● **Problem to work on**
Wherever "then" turns up in the entries, copy out the line that holds it.

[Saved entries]
-- ==== Sys2Proof/Machine/Spdm.lean ====
section
/-! DEFINITION. The SPDM 1.3 responder with its secured sessions, IDE key management and TDISP (R120, R121, R252). R252 names
the standard and the choices; the octets of its messages, the order in which they are taken, its transcripts and key
schedule are those of DSP0274 and DSP0277, and of the PCI Express messages that VENDOR_DEFINED carries (PRESUMED, log 68).
A command whose message is another request than its row's changes nothing. -/

namespace Sys2Proof.Machine

open Sys2Proof

/-! ## Messages -/

/-- Changes the responder. -/
def State.setSpdm (s : State) (f : Spdm → Spdm) : State := { s with bus := { s.bus with spdm := f s.bus.spdm } }

/-- A message: version, code and two parameters, then its fields. -/
def spdmMsg (code p1 p2 : Nat) (body : Bytes) : Bytes := le 1 0x13 ++ le 1 code ++ le 1 p1 ++ le 1 p2 ++ body

/-- ERROR with a code. -/
def spdmErrorMsg (code : Nat) : Bytes := spdmMsg 0x7F code 0 []

abbrev SpdmErr.invalid : Nat := 0x01
abbrev SpdmErr.busy : Nat := 0x03
abbrev SpdmErr.unexpected : Nat := 0x04
abbrev SpdmErr.decrypt : Nat := 0x06
abbrev SpdmErr.session : Nat := 0x0B
abbrev SpdmErr.version : Nat := 0x41

/-- A response outside a session. -/
def State.spdmAnswer (s : State) (b : Bytes) : State := s.setSpdm fun p => { p with resp := b, respCode := 1 }

/-- An ERROR response outside a session. -/
def State.spdmError (s : State) (code : Nat) : State := s.setSpdm fun p => { p with resp := spdmErrorMsg code, respCode := 2 }

/-- The responder runs from READY on. -/
def State.spdmUp (s : State) : Bool := s.ready

/-- What signs or opens a session draws, and needs the identity, which the safe state withholds. -/
def State.spdmDraws (s : State) : Bool :=
  s.ready && !s.integ.safe && s.keys.identity != [] && decide (s.drawState 4 = .serves)

/-- A request outside a session that is taken where `ok` holds. -/
def State.spdmPlain (s : State) (via : SpdmPath) (msg : Bytes) (code : Nat) (ok : Bool) (f : State → State) : Out :=
  .next (if !s.spdmUp || uAt msg 1 1 != code || decide (msg.length < 4) then s
         else if uAt msg 0 1 ≠ 0x13 then s.spdmError SpdmErr.version
         else if s.bus.spdm.path ≠ via ∨ !ok then s.spdmError SpdmErr.unexpected
         else f s)

/-! ## Connection -/

/-- GET_VERSION starts the connection anew on its transport; it carries version 1.0. -/
def execGetVersion (s : State) (via : SpdmPath := .doe) (msg : Bytes := []) : Out :=
  .next (if !s.spdmUp || uAt msg 1 1 != 0x84 || decide (msg.length < 4) then s
         else if uAt msg 0 1 ≠ 0x10 then s.spdmError SpdmErr.version
         else
           let rsp := octets [0x10, 0x04, 0, 0, 0, 1] ++ le 2 0x1300
           (s.setSpdm fun p => { Spdm.reset with version := true, path := via, vca := msg ++ rsp, ideKeys := p.ideKeys, locks := p.locks }).spdmAnswer rsp)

● **The completed task**
/-- A message: version, code and two parameters, then its fields. -/
  .next (if !s.spdmUp || uAt msg 1 1 != code || decide (msg.length < 4) then s
         else if uAt msg 0 1 ≠ 0x13 then s.spdmError SpdmErr.version
         else if s.bus.spdm.path ≠ via ∨ !ok then s.spdmError SpdmErr.unexpected
  .next (if !s.spdmUp || uAt msg 1 1 != 0x84 || decide (msg.length < 4) then s
         else if uAt msg 0 1 ≠ 0x10 then s.spdmError SpdmErr.version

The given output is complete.